(C) Frédéric Guyon, Gautier Moroy
Non-sequential alignment of binding sites for fast peptide screening
The PepIT program proposes peptides that may interact with a given protein. PepIT is based on a non-sequential alignment algorithm to identify peptide binding sites that share geometrical and physicochemical properties with regions on the target protein. PepIT compares the entire surface of the target protein with the peptide binding sites in the Propedia dataset, which contains more than 19,000 high-resolution protein-peptide structures. Once a peptide binding site similar to a portion of the protein surface is found, the peptide inserted into the binding site is repositioned on the corresponding portion of the protein surface.
The R program is required as Pepit is a R package. A few R scripts are included that make use of the pepit R package. No R programming is required.
The pepit package is installed on github repository https://github.com/DSIMB/pepit.
Invoke R and type:
install.packages("devtools")
library(devtools)
install_github("DSIMB/pepit")
Two scripts make use of the package pepit.

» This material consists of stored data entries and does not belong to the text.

-- ==== Sys2Proof/Laws/Memory.lean ====
section
/-! SUPPORT. The ring memory: a read after a write, and every memory operation keeps the canonical form. -/

namespace Sys2Proof.Machine

theorem Memory.wfFrom_weaken {d : Byte} {bound lo lo' : Nat} {m : Memory} (hle : lo' ≤ lo)
    (h : Memory.wfFrom d bound lo m = true) : Memory.wfFrom d bound lo' m = true := by
  cases m with
  | nil => rfl
  | cons c m =>
    obtain ⟨b, w⟩ := c
    simp only [Memory.wfFrom, Bool.and_eq_true, decide_eq_true_eq] at h ⊢
    exact ⟨⟨⟨by omega, h.1.1.2⟩, h.1.2⟩, h.2⟩

/-- Below its first slot a canonical memory lists nothing. -/
theorem Memory.read_below {d : Byte} {bound lo a : Nat} {m : Memory}
    (h : Memory.wfFrom d bound lo m = true) (ha : a < lo) : Memory.read d m a = d := by
  induction m generalizing lo with
  | nil => rfl
  | cons c m ih =>
    obtain ⟨b, w⟩ := c
    simp only [Memory.wfFrom, Bool.and_eq_true, decide_eq_true_eq] at h
    rw [Memory.read, if_neg (by omega)]
    exact ih h.2 (by omega)

theorem Memory.write_wfFrom {d : Byte} {bound lo a : Nat} {m : Memory} {v : Byte} (hlo : lo ≤ a) (hb : a < bound)
    (h : Memory.wfFrom d bound lo m = true) : Memory.wfFrom d bound lo (Memory.write d m a v) = true := by
  induction m generalizing lo with
  | nil =>
    by_cases hv : v = d
    · simp [Memory.write, hv, Memory.wfFrom]
    · simp [Memory.write, hv, Memory.wfFrom, hlo, hb]
  | cons c m ih =>
    obtain ⟨b, w⟩ := c
    have h0 := h
    simp only [Memory.wfFrom, Bool.and_eq_true, decide_eq_true_eq] at h
    obtain ⟨⟨⟨h1, h2⟩, h3⟩, h4⟩ := h
    unfold Memory.write
    split
    · split
      · exact h0
      · simp only [Memory.wfFrom, Bool.and_eq_true, decide_eq_true_eq]
        exact ⟨⟨⟨hlo, hb⟩, ‹_›⟩, ⟨⟨by omega, h2⟩, h3⟩, h4⟩
    · split
      · split
        · exact Memory.wfFrom_weaken (by omega) h4
        · subst_vars
          simp only [Memory.wfFrom, Bool.and_eq_true, decide_eq_true_eq]
          exact ⟨⟨⟨hlo, hb⟩, ‹_›⟩, h4⟩
      · simp only [Memory.wfFrom, Bool.and_eq_true, decide_eq_true_eq]
        exact ⟨⟨⟨h1, h2⟩, h3⟩, ih (by omega) h4⟩

/-- The one memory operation that changes the memory keeps the canonical form. -/
theorem Memory.write_wf {d : Byte} {bound a : Nat} {m : Memory} {v : Byte} (hb : a < bound)
    (h : Memory.wf d bound m = true) : Memory.wf d bound (Memory.write d m a v) = true :=
  Memory.write_wfFrom (Nat.zero_le a) hb h

theorem Memory.read_writeFrom {d : Byte} {bound lo a b : Nat} {m : Memory} {v : Byte}
    (h : Memory.wfFrom d bound lo m = true) :
    Memory.read d (Memory.write d m a v) b = if b = a then v else Memory.read d m b := by
  induction m generalizing lo with
  | nil =>
    by_cases hv : v = d
    · simp [Memory.write, hv, Memory.read]
    · simp [Memory.write, hv, Memory.read]
  | cons c m ih =>
    obtain ⟨x, w⟩ := c
    have h0 := h
    simp only [Memory.wfFrom, Bool.and_eq_true, decide_eq_true_eq] at h
    unfold Memory.write
    split
    · split
      · split
        · subst_vars
          rw [Memory.read, if_neg (by omega)]
          exact Memory.read_below h.2 (by omega)
        · rfl
      · rfl
    · split
      · subst_vars
        split
        · split
          · subst_vars
            exact Memory.read_below h.2 (by omega)
          · simp [Memory.read, *]
        · simp only [Memory.read]
          split <;> rfl
      · simp only [Memory.read]
        split
        · rw [if_neg (by omega)]
        · exact ih h.2

/-- A read after a write to the same slot gives the value written, and a write leaves every other slot alone. -/
theorem Memory.read_write {d : Byte} {bound a b : Nat} {m : Memory} {v : Byte} (h : Memory.wf d bound m = true) :
    Memory.read d (Memory.write d m a v) b = if b = a then v else Memory.read d m b :=
  Memory.read_writeFrom h

/-- The memory after reset is canonical, and every slot reads `MEM_INIT` (10_state R30). -/
theorem Memory.reset_wf (d : Byte) (bound : Nat) : Memory.wf d bound [] = true := rfl

@[simp] theorem Memory.read_empty (d : Byte) (a : Nat) : Memory.read d [] a = d := rfl

end Sys2Proof.Machine
end

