-- ==== Sys2Proof/Tests/Slice0.lean ====
section
/-! SUPPORT. Tests. Expected values are written from the spec's encoding tables and from the vectors of
spec/95_test_vectors.md (named beside each test), never from the model's answers. The last part shows, for every
obligation with hypotheses, a concrete state and operands that meet them all. -/

namespace Sys2Proof.Tests

open Sys2Proof.Machine Sys2Proof.Safety

/-! ## WellFormed -/

/-- 00_scope R12 (a): a ring of one slot is refused. -/
theorem test_wf_rejects_one_slot : ({ smallConfig with aw := 0 } : Config).wf = false := by decide

/-- 00_scope R12 (b): a period of 0 is refused. -/
theorem test_wf_rejects_period_zero : ({ smallConfig with period := 0 } : Config).wf = false := by decide

/-- 00_scope R12 (c): `TW = 1` is refused. -/
theorem test_wf_rejects_narrow_time : ({ smallConfig with tw := 1, period := 1 } : Config).wf = false := by decide

/-- 00_scope R12 (c): `P = 2 ^ (TW - 2)` is refused, one less is accepted. -/
theorem test_wf_period_bound :
    ({ smallConfig with tw := 8, period := 64 } : Config).wf = false ∧
      ({ smallConfig with tw := 8, period := 63 } : Config).wf = true := by decide

/-- Both example configurations are accepted. -/
theorem test_wf_accepts : Config.default.wf = true ∧ smallConfig.wf = true := by decide

/-- 30_encoding R98: a cursor code of more than `AW` bits is ill-formed; the largest code is not. -/
theorem test_wf_cursor_bound :
    (Instr.cursor 4).wf smallConfig = false ∧ (Instr.cursor 3).wf smallConfig = true := by decide

/-- 20_memory R60: an index of more than `AW` bits is ill-formed; the last slot is not. -/
theorem test_wf_rd_bound : (Instr.rd 4).wf smallConfig = false ∧ (Instr.rd 3).wf smallConfig = true := by decide

/-! ## Decode -/

/-- CTL 1 is START (30_encoding R96). -/
theorem test_decode_start : decode 13 { format := .ctl, nbits := 1, value := 0b1 } = .ok .start := rfl

/-- CTL 0 is STOP (30_encoding R96). -/
theorem test_decode_stop : decode 13 { format := .ctl, nbits := 1, value := 0b0 } = .ok .stop := rfl

/-- CRSP 0 is OK (30_encoding R97). -/
theorem test_decode_resp_ok : decode 13 { format := .crsp, nbits := 1, value := 0b0 } = .ok .respOk := rfl

/-- CRSP 1 is TimerArmFailure (30_encoding R97). -/
theorem test_decode_resp_timer_arm_failure :
    decode 13 { format := .crsp, nbits := 1, value := 0b1 } = .ok .respTimerArmFailure := rfl

/-- COD-1: `00000001 10000000 00000000`. -/
theorem test_decode_cmd_acq :
    decode 13 { format := .bustx, nbits := 24, value := 0b000000011000000000000000 } = .ok .cmdAcq := rfl

/-- COD-16: `AA FD 90`, fields written out from 30_encoding R93. -/
theorem test_decode_rsp_acq :
    decode 13 { format := .busrx, nbits := 24, value := 0b101010101111110110010000 } =
      .ok (.rspAcq 0b10101010 0b111111 0b01 0b10010000) := rfl

/-- V-GRAY: the code of 4096 at `AW = 13`. -/
theorem test_decode_cursor :
    decode 13 { format := .gray, nbits := 13, value := 0b1100000000000 } = .ok (.cursor 0x1800) := rfl

/-- The same frame from its bytes in exchange order (20_memory R62). -/
theorem test_decode_bytes :
    decodeBytes .busrx [0xAA#8, 0xFD#8, 0x90#8] = .ok (.rspAcq 0xAA 0x3F 0x1 0x90) ∧
      decodeBytes .bustx [0x01#8, 0x80#8, 0x00#8] = .ok .cmdAcq := ⟨rfl, rfl⟩

/-- Refused by name: a frame of two bytes, a value past the width, another command, a word for an event. -/
theorem test_decode_refusals :
    decodeBytes .busrx [0xAA#8, 0xFD#8] = .error .wrongLength ∧
      decode 13 { format := .ctl, nbits := 1, value := 2 } = .error .valueTooWide ∧
      decode 13 { format := .bustx, nbits := 24, value := 0x018100 } = .error .notTheCommand ∧
      decode 13 { format := .event, nbits := 0, value := 0 } = .error .noEncoding := ⟨rfl, rfl, rfl, rfl⟩

/-- The table's own words, in the bit widths the host asks with. -/
theorem test_decode_table_words :
    decodeTableWord 8 1 = some .start ∧ decodeTableWord 8 0 = some .stop ∧
      decodeTableWord 24 0x018000 = some .cmdAcq ∧ decodeTableWord 24 0 = some (.rspAcq 0 0 0 0) ∧
      decodeTableWord 16 0 = some (.cursor 0) ∧ decodeTableWord 0 0 = none := ⟨rfl, rfl, rfl, rfl, rfl, rfl⟩

/-! ## The placed word is what the next step runs -/

/-- START as the first operation after reset: Running, one period to go. -/
theorem test_place_start :
    (match step (State.reset.withFetchWord 8 1) with
      | .next t => some (t.run, t.deadline, t.ctlRespValid) | .fault _ => none | .refused _ => none) =
      some (.running, 1000, true) := by decide

/-- CMD_ACQ: the tick fires. -/
theorem test_place_cmd_acq :
    (match step (State.reset.withFetchWord 24 0x018000) with
      | .next t => some (t.seq, t.busReq) | .fault _ => none | .refused _ => none) =
      some (.exch, true) := by decide

/-- RSP_ACQ `00 01 90`: the sample 100 is stored. -/
theorem test_place_rsp_acq :
    (match step (State.reset.withFetchWord 24 0x000190) with
      | .next t => some (readSlot t 0, t.pos) | .fault _ => none | .refused _ => none) =
      some (100#8, 1) := by decide

/-- CURSOR with the code of 4096: the synchroniser takes it. -/
theorem test_place_cursor :
    (match step (State.reset.withFetchWord 16 0x1800) with
      | .next t => some (t.sync1, t.pos) | .fault _ => none | .refused _ => none) =
      some (0x1800, 4096) := by decide

/-! ## One step each -/

/-- The state after one event, none where the step stops. -/
def after (e : Event) (s : State) : Option State :=
  match step { s with schedule := [e] } with
  | .next t => some t
  | .fault _ => none
  | .refused _ => none

/-- What one operation answers, none where it stops. -/
def ran (i : Instr) (s : State) : Option State :=
  match exec i s with
  | .next t => some t
  | .fault _ => none
  | .refused _ => none

/-- Running and due: `now = 110`, `deadline = 110`. -/
def due : State := { small with now := 110, run := .running, deadline := 110 }

/-- Running with a tick in flight: `now = 112`, `deadline = 110`. -/
def flying : State := { small with now := 112, run := .running, seq := .exch, deadline := 110 }

/-- A tick in flight and a STOP not yet answered. -/
def stopping : State := { small with now := 112, seq := .exch, stopPend := true, deadline := 110 }

/-- The answer `00 01 90` (raw 400). -/
def answer400 : TIn := TIn.answering 0x000190#24

/-- A failed exchange with status 5. -/
def failure5 : TIn := { TIn.quiet with busDone := true, busErr := true, busStatus := 5 }

/-- SCH-1. -/
theorem test_start_from_idle :
    (after (.clkT (TIn.commanding 1#1)) { small with now := 100 }).map
      (fun t => (t.now, t.run, t.deadline, t.ctlRespValid, t.ctlErr)) = some (101, .running, 110, true, 0#1) := by
  decide

/-- SCH-2. -/
theorem test_start_timer_arm_failure :
    (after (.clkT { TIn.commanding 1#1 with tbOk := false }) { small with now := 100 }).map
      (fun t => (t.run, t.deadline, t.ctlRespValid, t.ctlErr)) = some (.idle, 0, true, 1#1) := by decide

/-- SCH-8: STOP wins over a fire at the same edge. -/
theorem test_stop_wins_over_fire :
    (after (.clkT (TIn.commanding 0#1)) due).map
      (fun t => (t.run, t.seq, t.busReq, t.ctlRespValid, t.ctlErr)) =
      some (.idle, .wait, false, true, 0#1) := by decide

/-- SCH-16: STOP with a tick in flight is answered later. -/
theorem test_stop_deferred :
    (after (.clkT (TIn.commanding 0#1)) flying).map (fun t => (t.run, t.seq, t.stopPend, t.ctlRespValid)) =
      some (.idle, .exch, true, false) := by decide

/-- SCH-7. -/
theorem test_tick_fires :
    (after (.clkT TIn.quiet) due).map (fun t => (t.now, t.seq, t.busReq, t.deadline)) =
      some (111, .exch, true, 110) := by decide

/-- SCH-12. -/
theorem test_tick_fails :
    (after (.clkT failure5) flying).map (fun t => (t.pos, t.mem, t.deadline, t.seq)) =
      some (0, [], 120, .wait) := by decide

/-- SCH-11. -/
theorem test_response_completes :
    (after (.clkT answer400) flying).map (fun t => (readSlot t 0, t.pos, t.posGray, t.deadline, t.seq)) =
      some (100#8, 1, 1, 120, .wait) := by decide

/-- SCH-18: a deferred STOP is answered at the completion. -/
theorem test_response_releases_stop :
    (after (.clkT (TIn.answering 0x000008#24)) { stopping with pos := 1, posGray := 1 }).map
      (fun t => (readSlot t 1, t.pos, t.stopPend, t.ctlRespValid, t.ctlErr)) =
      some (2#8, 2, false, true, 0#1) := by decide

/-- 30_encoding R97. -/
theorem test_response_codes :
    (ran .respOk small).map (fun t => (t.ctlRespValid, t.ctlErr)) = some (true, 0#1) ∧
      (ran .respTimerArmFailure small).map (fun t => (t.ctlRespValid, t.ctlErr)) = some (true, 1#1) := by decide

/-- COD-1. -/
theorem test_encode :
    (ran .encode small).map (fun t => t.result) = some (.frame 0x018000#24) ∧
      (ran .cmdAcq small).map (fun t => (t.busReq, t.result)) = some (true, .frame 0x018000#24) := by decide

/-- COD-18 and COD-17. -/
theorem test_decode_reading :
    (ran (.decode 0x00 0xFF 0xFF) small).map (fun t => t.result) = some (.raw 1023#10) ∧
      (ran (.decode 0x5A 0x04 0x04) small).map (fun t => t.result) = some (.raw 4#10) := by decide

/-- COD-5 and COD-13. -/
theorem test_truncate :
    (ran (.truncate 3#10) small).map (fun t => t.result) = some (.sample 0#8) ∧
      (ran (.truncate 1020#10) small).map (fun t => t.result) = some (.sample 255#8) := by decide

/-- COD-19 and COD-20. -/
theorem test_acquire :
    (ran .acquire (sampleT answer400 flying)).map (fun t => t.result) = some (.sample 100#8) ∧
      (ran .acquire (sampleT failure5 flying)).map (fun t => t.result) = some (.busError 5) := by decide

/-- 40_codec R121: the request, then the answer. -/
theorem test_exchange :
    (ran .exchange small).map (fun t => t.busReq) = some true ∧
      (ran .exchange (sampleT answer400 flying)).map (fun t => t.result) =
        some (.answer (.bytes 0x00#8 0x01#8 0x90#8)) := by decide

/-- RING-5: the last slot of the default ring, and the wrap. -/
theorem test_write_wraps :
    (ran (.write 0x7F) { State.reset with pos := 8191, posGray := 0x1000 }).map
      (fun t => (readSlot t 8191, t.pos, t.posGray)) = some (0x7F#8, 0, 0) := by decide

/-- RING-3. -/
theorem test_write_keeps_the_others :
    (ran (.write 0x64) { small with pos := 3, posGray := 2, mem := [(0, 255), (1, 1), (2, 100)] }).map
      (fun t => (t.mem, t.pos, t.posGray)) = some ([(0, 255), (1, 1), (2, 100), (3, 100)], 0, 0) := by decide

/-- RING-8. -/
theorem test_pos : (ran .pos { small with sync2 := 2 }).map (fun t => t.result) = some (.index 3) := by decide

/-- RING-6 and RING-7. -/
theorem test_rd :
    (ran (.rd 2) { small with cfg := { smallConfig with memInit := 0x80 } }).map (fun t => t.rdData) = some 0x80#8 ∧
      (ran (.rd 2) { small with mem := [(0, 255), (1, 1), (2, 100)] }).map (fun t => t.rdData) = some 100#8 := by
  decide

/-- SYNC-8, both draws: `sync1 = 11, sync2 = 01`, `H = {11, 10}`. -/
theorem test_sync_draws :
    let s : State := { small with sync1 := 3, sync2 := 1, pos := 3, posGray := 2, grayHeld := [3, 2] }
    (after (.clkC CIn.quiet) s).map (fun t => (t.sync1, t.sync2, posC t)) = some (3, 3, 2) ∧
      (after (.clkC { CIn.quiet with pick := 1 }) s).map (fun t => (t.sync1, t.sync2, posC t)) = some (2, 3, 2) := by
  decide

/-- SYNC-2 as a trace line: after one WRITE, `CEDGE 1` captures the old code or the new one, as the environment
draws. -/
theorem test_trace_draws :
    let s : State := { small with pos := 1, posGray := 1, grayHeld := [0, 1] }
    let captured := fun pick =>
      match runTrace (fun _ => { CIn.quiet with pick := pick }) [.cedge 1] s with
      | .next t => some t.sync1
      | .fault _ => none
      | .refused _ => none
    captured 0 = some 0 ∧ captured 1 = some 1 := by decide

/-- SYNC-2: a code the cursor held is captured, `11` never is. -/
theorem test_cursor :
    let s : State := { small with pos := 1, posGray := 1, grayHeld := [0, 1] }
    (ran (.cursor 1) s).map (fun t => (t.sync1, t.sync2)) = some (1, 0) ∧
      (ran (.cursor 3) s).map (fun t => (t.sync1, t.sync2)) = some (0, 0) := by decide

/-- RING-12: a read unordered with the write of its slot returns the environment's byte; the slot takes the sample. -/
theorem test_collision :
    (after (.both answer400 { CIn.quiet with rdAddr := 0, junk := 0xA5 } true) flying).map
      (fun t => (t.rdData, readSlot t 0)) = some (0xA5#8, 100#8) := by decide

/-- RST-1. -/
theorem test_reset_event :
    (after .reset { flying with pos := 2, mem := [(0, 7)], sync2 := 3 }).map registers = some (registers small) := by
  decide

/-- WRAP-3, WRAP-4. -/
theorem test_reached :
    reached 8 0 250 = true ∧ reached 8 249 250 = false ∧ reached 8 121 250 = true ∧ reached 8 122 250 = false := by
  decide

/-- V-GRAY, `AW = 3`. -/
theorem test_gray :
    (List.range 8).map bin2gray = [0b000, 0b001, 0b011, 0b010, 0b110, 0b111, 0b101, 0b100] ∧
      [0b000, 0b001, 0b011, 0b010, 0b110, 0b111, 0b101, 0b100].map (gray2bin 3) = [0, 1, 2, 3, 4, 5, 6, 7] := by
  decide

/-- CONS-6 and CONS-8. -/
theorem test_consumer :
    Consumer.copySlots smallConfig 1 2 = [2, 3, 0] ∧
      Consumer.copySlots Config.default 3 8190 = [8190, 8191, 0, 1, 2] := by decide

/-! ## Witnesses: for every obligation with hypotheses, a state and operands that meet them all -/

/-- `due` is a state of the invariant, with a due tick. -/
theorem witness_inv_due : Inv due where
  cfg := by decide
  widths := by constructor <;> decide
  consistent := by
    constructor
    · decide
    · decide
    · decide
    · decide
    · exact ⟨0, by decide, rfl⟩
    · exact ⟨0, by decide, rfl⟩
    · decide
    · intro g hg
      exact ⟨0, by decide, List.mem_singleton.mp hg⟩

/-- `flying` is a state of the invariant, with a tick in flight. -/
theorem witness_inv_flying : Inv flying where
  cfg := by decide
  widths := by constructor <;> decide
  consistent := by
    constructor
    · decide
    · decide
    · decide
    · decide
    · exact ⟨0, by decide, rfl⟩
    · exact ⟨0, by decide, rfl⟩
    · decide
    · intro g hg
      exact ⟨0, by decide, List.mem_singleton.mp hg⟩

/-- `stopping` is a state of the invariant, with a deferred STOP. -/
theorem witness_inv_stopping : Inv stopping where
  cfg := by decide
  widths := by constructor <;> decide
  consistent := by
    constructor
    · decide
    · decide
    · decide
    · decide
    · exact ⟨0, by decide, rfl⟩
    · exact ⟨0, by decide, rfl⟩
    · decide
    · intro g hg
      exact ⟨0, by decide, List.mem_singleton.mp hg⟩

BuiltBSBank.R builds a bank of protein-peptide complexes with the format expected by pepit
pepit.R performs a search of a binding site of the bank similar to the given protein target.
As input, the script takes a bank description file, that is a 3 columns file with a header, that can be read by R as a data frame.
The second input is a directory name where are written the ouput complexe pdb files.
Example:
mkdir Bank
For example, with the following file nanobank.dat
PDB Receptor.Chain Peptide.Chain
148l E S
1a07 A C
1a07 B D
1a08 A C
Rscript ./BuiltBSBank.R nanobank.dat Bank
the script produces 4 pdb files 148lE:S.pdb
1a07A:C.pdb
1a07B:D.pdb
1a08A:C.pdb
use the script pepit.R
Rscript ./pepit.R target target_chain BSBank prefix
- target is a pdb file or a pdb id. In this case,
pepit.R
download the pdb file from the Protein Data Bank RCSB PDB. - target_chain gives the receptor chain of the pdb target file. It can be a single character or a list of chains as H,L or A,B,C or "*" meaning all the protein chains (the double quote are mandatory)
- BSBank is binding site bank created by
BuiltBSBank.R
- prefix is a string used as a prefix for the names of all the output files.
By default, pepit.R
produces 1 output file : .score
It is possible to change the default values of the program parameters at the beginning of the script file.
All the parameter default values are indicated in pepit/inst/default_parameters.R
. This R file cannot be used to change the values
of the parameters, it is just here for information. The parameters must be changed in the R scripts `pepit.R
For example, if the parameter POSE is set to TRUE, an alignment file that gives the mapping between the protein target and the selected binding sites is output.
This file name is .al. PDB files with the selected peptides posed onto the target are also produced.
We search for a peptide able to interact with a BCL-XL target with pdb id 2bzw.
The pdb file contains a structure of BCL-XL (chain A) in complex with the peptide BAD (chain B).
For the test, we consider the chain A only and we compare it to 4 binding sites of 2bzw, 3r85, 4qve, 1cm1.
2bzw, 3r85, 4qve are BCL-XL structures complexed to different peptides and 1cm1 is calmodulin that is not homologous to BCL-XL.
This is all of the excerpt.